-- RECORDS FOR THIS EXERCISE --

theorem State.advanceStable_good {z : Lasting} {s : State} (routes : List Route) (hs : s.Good z) : (State.advanceStable s routes).Good z := by
  unfold State.advanceStable
  repeat' first
    | with_reducible assumption
    | refine fun _ => ?_
    | ((try lift_lets -underBinder); intro s1; refine have_good (z := z) (s := s1) ?_ (fun h1 => ?_) <;> [subst s1; try clear_value s1])
    | ((try lift_lets -underBinder); intro s1; refine have_fst (z := z) (p := s1) ?_ (fun h1 => ?_) <;> [subst s1; try clear_value s1])
    | ((try lift_lets -underBinder); intro s1; refine have_snd (z := z) (p := s1) ?_ (fun h1 => ?_) <;> [subst s1; try clear_value s1])
    | ((try lift_lets -underBinder); intro f1; refine have_fun1 (z := z) (f := f1) ?_ (fun hf1 => ?_) <;> [subst f1; try clear_value f1])
    | ((try lift_lets -underBinder); intro f1; refine have_fun2 (z := z) (f := f1) ?_ (fun hf1 => ?_) <;> [subst f1; try clear_value f1])
    | ((try lift_lets -underBinder); intro f1; refine have_fun3 (z := z) (f := f1) ?_ (fun hf1 => ?_) <;> [subst f1; try clear_value f1])
    | ((try lift_lets -underBinder); intro x1; first | (have f1 : ∀ _, _ := x1; clear f1) | clear_value x1)
    | with_reducible apply hf1
    | with_reducible apply State.writeLedger_good
    | with_reducible apply State.ckptLedger_good
    | with_reducible apply State.fireHook_good
    | with_reducible apply ite_good
    | with_reducible apply forEach_good
    | with_reducible apply foldl_fst_good
    | with_reducible apply foldl_snd_good
    | with_reducible apply foldl_good
    | split
    | fail_if_no_progress (with_reducible apply good_mk; with_reducible apply good_of)
    | fail_if_no_progress (with_reducible apply good_mk; dsimp only; with_reducible apply good_of)
    | apply ite_good
    | dsimp only

theorem State.confirmStable_good {z : Lasting} {s : State} (e : W32) (hs : s.Good z) : (State.confirmStable s e).Good z := by
  unfold State.confirmStable
  repeat' first
    | with_reducible assumption
    | refine fun _ => ?_
    | ((try lift_lets -underBinder); intro s1; refine have_good (z := z) (s := s1) ?_ (fun h1 => ?_) <;> [subst s1; try clear_value s1])
    | ((try lift_lets -underBinder); intro s1; refine have_fst (z := z) (p := s1) ?_ (fun h1 => ?_) <;> [subst s1; try clear_value s1])
    | ((try lift_lets -underBinder); intro s1; refine have_snd (z := z) (p := s1) ?_ (fun h1 => ?_) <;> [subst s1; try clear_value s1])
    | ((try lift_lets -underBinder); intro f1; refine have_fun1 (z := z) (f := f1) ?_ (fun hf1 => ?_) <;> [subst f1; try clear_value f1])
    | ((try lift_lets -underBinder); intro f1; refine have_fun2 (z := z) (f := f1) ?_ (fun hf1 => ?_) <;> [subst f1; try clear_value f1])
    | ((try lift_lets -underBinder); intro f1; refine have_fun3 (z := z) (f := f1) ?_ (fun hf1 => ?_) <;> [subst f1; try clear_value f1])
    | ((try lift_lets -underBinder); intro x1; first | (have f1 : ∀ _, _ := x1; clear f1) | clear_value x1)
    | with_reducible apply hf1
    | with_reducible apply State.wrB_good
    | with_reducible apply ite_good
    | with_reducible apply forEach_good
    | with_reducible apply foldl_fst_good
    | with_reducible apply foldl_snd_good
    | with_reducible apply foldl_good
    | split
    | fail_if_no_progress (with_reducible apply good_mk; with_reducible apply good_of)
    | fail_if_no_progress (with_reducible apply good_mk; dsimp only; with_reducible apply good_of)
    | apply ite_good
    | dsimp only

theorem State.netLanded_good {z : Lasting} {s : State} (e : W32) (hs : s.Good z) : (State.netLanded s e).Good z := by
  unfold State.netLanded
  repeat' first
    | with_reducible assumption
    | refine fun _ => ?_
    | ((try lift_lets -underBinder); intro s1; refine have_good (z := z) (s := s1) ?_ (fun h1 => ?_) <;> [subst s1; try clear_value s1])
    | ((try lift_lets -underBinder); intro s1; refine have_fst (z := z) (p := s1) ?_ (fun h1 => ?_) <;> [subst s1; try clear_value s1])
    | ((try lift_lets -underBinder); intro s1; refine have_snd (z := z) (p := s1) ?_ (fun h1 => ?_) <;> [subst s1; try clear_value s1])
    | ((try lift_lets -underBinder); intro f1; refine have_fun1 (z := z) (f := f1) ?_ (fun hf1 => ?_) <;> [subst f1; try clear_value f1])
    | ((try lift_lets -underBinder); intro f1; refine have_fun2 (z := z) (f := f1) ?_ (fun hf1 => ?_) <;> [subst f1; try clear_value f1])
    | ((try lift_lets -underBinder); intro f1; refine have_fun3 (z := z) (f := f1) ?_ (fun hf1 => ?_) <;> [subst f1; try clear_value f1])
    | ((try lift_lets -underBinder); intro x1; first | (have f1 : ∀ _, _ := x1; clear f1) | clear_value x1)
    | with_reducible apply hf1
    | with_reducible apply State.modNet_good
    | with_reducible apply State.confirmStable_good
    | with_reducible apply State.sendGroup_good
    | with_reducible apply State.sendCounted_good
    | with_reducible apply ite_good
    | with_reducible apply forEach_good
    | with_reducible apply foldl_fst_good
    | with_reducible apply foldl_snd_good
    | with_reducible apply foldl_good
    | split
    | fail_if_no_progress (with_reducible apply good_mk; with_reducible apply good_of)
    | fail_if_no_progress (with_reducible apply good_mk; dsimp only; with_reducible apply good_of)
    | apply ite_good
    | dsimp only

theorem State.landEpoch_good {z : Lasting} {s : State} (e : W32) (codes : List (Nat × Nat)) (routes : List Route) (hs : s.Good z) : (State.landEpoch s e codes routes).Good z := by
  unfold State.landEpoch
  repeat' first
    | with_reducible assumption
    | refine fun _ => ?_
    | ((try lift_lets -underBinder); intro s1; refine have_good (z := z) (s := s1) ?_ (fun h1 => ?_) <;> [subst s1; try clear_value s1])
    | ((try lift_lets -underBinder); intro s1; refine have_fst (z := z) (p := s1) ?_ (fun h1 => ?_) <;> [subst s1; try clear_value s1])
    | ((try lift_lets -underBinder); intro s1; refine have_snd (z := z) (p := s1) ?_ (fun h1 => ?_) <;> [subst s1; try clear_value s1])
    | ((try lift_lets -underBinder); intro f1; refine have_fun1 (z := z) (f := f1) ?_ (fun hf1 => ?_) <;> [subst f1; try clear_value f1])
    | ((try lift_lets -underBinder); intro f1; refine have_fun2 (z := z) (f := f1) ?_ (fun hf1 => ?_) <;> [subst f1; try clear_value f1])
    | ((try lift_lets -underBinder); intro f1; refine have_fun3 (z := z) (f := f1) ?_ (fun hf1 => ?_) <;> [subst f1; try clear_value f1])
    | ((try lift_lets -underBinder); intro x1; first | (have f1 : ∀ _, _ := x1; clear f1) | clear_value x1)
    | with_reducible apply hf1
    | with_reducible apply State.writeLedger_good
    | with_reducible apply State.finalEntry_good
    | with_reducible apply State.modEpoch_good
    | with_reducible apply State.setSlot_good
    | with_reducible apply State.fireHook_good
    | with_reducible apply State.advanceStable_good
    | with_reducible apply State.netLanded_good
    | with_reducible apply State.ckptLedger_good
    | with_reducible apply ite_good
    | with_reducible apply forEach_good
    | with_reducible apply foldl_fst_good
    | with_reducible apply foldl_snd_good
    | with_reducible apply foldl_good
    | split
    | fail_if_no_progress (with_reducible apply good_mk; with_reducible apply good_of)
    | fail_if_no_progress (with_reducible apply good_mk; dsimp only; with_reducible apply good_of)
    | apply ite_good
    | dsimp only

end Sys2Proof.Machine
end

-- TASK TO COMPLETE --
Every entry shown above should be transcribed without alteration.

-- ANSWER FOR THIS EXERCISE --
theorem State.advanceStable_good {z : Lasting} {s : State} (routes : List Route) (hs : s.Good z) : (State.advanceStable s routes).Good z := by
  unfold State.advanceStable
  repeat' first
    | with_reducible assumption
    | refine fun _ => ?_
    | ((try lift_lets -underBinder); intro s1; refine have_good (z := z) (s := s1) ?_ (fun h1 => ?_) <;> [subst s1; try clear_value s1])
    | ((try lift_lets -underBinder); intro s1; refine have_fst (z := z) (p := s1) ?_ (fun h1 => ?_) <;> [subst s1; try clear_value s1])
    | ((try lift_lets -underBinder); intro s1; refine have_snd (z := z) (p := s1) ?_ (fun h1 => ?_) <;> [subst s1; try clear_value s1])
    | ((try lift_lets -underBinder); intro f1; refine have_fun1 (z := z) (f := f1) ?_ (fun hf1 => ?_) <;> [subst f1; try clear_value f1])
    | ((try lift_lets -underBinder); intro f1; refine have_fun2 (z := z) (f := f1) ?_ (fun hf1 => ?_) <;> [subst f1; try clear_value f1])
    | ((try lift_lets -underBinder); intro f1; refine have_fun3 (z := z) (f := f1) ?_ (fun hf1 => ?_) <;> [subst f1; try clear_value f1])
    | ((try lift_lets -underBinder); intro x1; first | (have f1 : ∀ _, _ := x1; clear f1) | clear_value x1)
    | with_reducible apply hf1
    | with_reducible apply State.writeLedger_good
    | with_reducible apply State.ckptLedger_good
    | with_reducible apply State.fireHook_good
    | with_reducible apply ite_good
    | with_reducible apply forEach_good
    | with_reducible apply foldl_fst_good
    | with_reducible apply foldl_snd_good
    | with_reducible apply foldl_good
    | split
    | fail_if_no_progress (with_reducible apply good_mk; with_reducible apply good_of)
    | fail_if_no_progress (with_reducible apply good_mk; dsimp only; with_reducible apply good_of)
    | apply ite_good
    | dsimp only

theorem State.confirmStable_good {z : Lasting} {s : State} (e : W32) (hs : s.Good z) : (State.confirmStable s e).Good z := by
  unfold State.confirmStable
  repeat' first
    | with_reducible assumption
    | refine fun _ => ?_
    | ((try lift_lets -underBinder); intro s1; refine have_good (z := z) (s := s1) ?_ (fun h1 => ?_) <;> [subst s1; try clear_value s1])
    | ((try lift_lets -underBinder); intro s1; refine have_fst (z := z) (p := s1) ?_ (fun h1 => ?_) <;> [subst s1; try clear_value s1])
    | ((try lift_lets -underBinder); intro s1; refine have_snd (z := z) (p := s1) ?_ (fun h1 => ?_) <;> [subst s1; try clear_value s1])
    | ((try lift_lets -underBinder); intro f1; refine have_fun1 (z := z) (f := f1) ?_ (fun hf1 => ?_) <;> [subst f1; try clear_value f1])
    | ((try lift_lets -underBinder); intro f1; refine have_fun2 (z := z) (f := f1) ?_ (fun hf1 => ?_) <;> [subst f1; try clear_value f1])
    | ((try lift_lets -underBinder); intro f1; refine have_fun3 (z := z) (f := f1) ?_ (fun hf1 => ?_) <;> [subst f1; try clear_value f1])
    | ((try lift_lets -underBinder); intro x1; first | (have f1 : ∀ _, _ := x1; clear f1) | clear_value x1)
    | with_reducible apply hf1
    | with_reducible apply State.wrB_good
    | with_reducible apply ite_good
    | with_reducible apply forEach_good
    | with_reducible apply foldl_fst_good
    | with_reducible apply foldl_snd_good
    | with_reducible apply foldl_good
    | split
    | fail_if_no_progress (with_reducible apply good_mk; with_reducible apply good_of)
    | fail_if_no_progress (with_reducible apply good_mk; dsimp only; with_reducible apply good_of)
    | apply ite_good
    | dsimp only

theorem State.netLanded_good {z : Lasting} {s : State} (e : W32) (hs : s.Good z) : (State.netLanded s e).Good z := by
  unfold State.netLanded
  repeat' first
    | with_reducible assumption
    | refine fun _ => ?_
    | ((try lift_lets -underBinder); intro s1; refine have_good (z := z) (s := s1) ?_ (fun h1 => ?_) <;> [subst s1; try clear_value s1])
    | ((try lift_lets -underBinder); intro s1; refine have_fst (z := z) (p := s1) ?_ (fun h1 => ?_) <;> [subst s1; try clear_value s1])
    | ((try lift_lets -underBinder); intro s1; refine have_snd (z := z) (p := s1) ?_ (fun h1 => ?_) <;> [subst s1; try clear_value s1])
    | ((try lift_lets -underBinder); intro f1; refine have_fun1 (z := z) (f := f1) ?_ (fun hf1 => ?_) <;> [subst f1; try clear_value f1])
    | ((try lift_lets -underBinder); intro f1; refine have_fun2 (z := z) (f := f1) ?_ (fun hf1 => ?_) <;> [subst f1; try clear_value f1])
    | ((try lift_lets -underBinder); intro f1; refine have_fun3 (z := z) (f := f1) ?_ (fun hf1 => ?_) <;> [subst f1; try clear_value f1])
    | ((try lift_lets -underBinder); intro x1; first | (have f1 : ∀ _, _ := x1; clear f1) | clear_value x1)
    | with_reducible apply hf1
    | with_reducible apply State.modNet_good
    | with_reducible apply State.confirmStable_good
    | with_reducible apply State.sendGroup_good
    | with_reducible apply State.sendCounted_good
    | with_reducible apply ite_good
    | with_reducible apply forEach_good
    | with_reducible apply foldl_fst_good
    | with_reducible apply foldl_snd_good
    | with_reducible apply foldl_good
    | split
    | fail_if_no_progress (with_reducible apply good_mk; with_reducible apply good_of)
    | fail_if_no_progress (with_reducible apply good_mk; dsimp only; with_reducible apply good_of)
    | apply ite_good
    | dsimp only

theorem State.landEpoch_good {z : Lasting} {s : State} (e : W32) (codes : List (Nat × Nat)) (routes : List Route) (hs : s.Good z) : (State.landEpoch s e codes routes).Good z := by
  unfold State.landEpoch
  repeat' first
    | with_reducible assumption
    | refine fun _ => ?_
    | ((try lift_lets -underBinder); intro s1; refine have_good (z := z) (s := s1) ?_ (fun h1 => ?_) <;> [subst s1; try clear_value s1])
    | ((try lift_lets -underBinder); intro s1; refine have_fst (z := z) (p := s1) ?_ (fun h1 => ?_) <;> [subst s1; try clear_value s1])
    | ((try lift_lets -underBinder); intro s1; refine have_snd (z := z) (p := s1) ?_ (fun h1 => ?_) <;> [subst s1; try clear_value s1])
    | ((try lift_lets -underBinder); intro f1; refine have_fun1 (z := z) (f := f1) ?_ (fun hf1 => ?_) <;> [subst f1; try clear_value f1])
    | ((try lift_lets -underBinder); intro f1; refine have_fun2 (z := z) (f := f1) ?_ (fun hf1 => ?_) <;> [subst f1; try clear_value f1])
    | ((try lift_lets -underBinder); intro f1; refine have_fun3 (z := z) (f := f1) ?_ (fun hf1 => ?_) <;> [subst f1; try clear_value f1])
    | ((try lift_lets -underBinder); intro x1; first | (have f1 : ∀ _, _ := x1; clear f1) | clear_value x1)
    | with_reducible apply hf1
    | with_reducible apply State.writeLedger_good
    | with_reducible apply State.finalEntry_good
    | with_reducible apply State.modEpoch_good
    | with_reducible apply State.setSlot_good
    | with_reducible apply State.fireHook_good
    | with_reducible apply State.advanceStable_good
    | with_reducible apply State.netLanded_good
    | with_reducible apply State.ckptLedger_good
    | with_reducible apply ite_good
    | with_reducible apply forEach_good
    | with_reducible apply foldl_fst_good
    | with_reducible apply foldl_snd_good
    | with_reducible apply foldl_good
    | split
    | fail_if_no_progress (with_reducible apply good_mk; with_reducible apply good_of)
    | fail_if_no_progress (with_reducible apply good_mk; dsimp only; with_reducible apply good_of)
    | apply ite_good
    | dsimp only

end Sys2Proof.Machine
end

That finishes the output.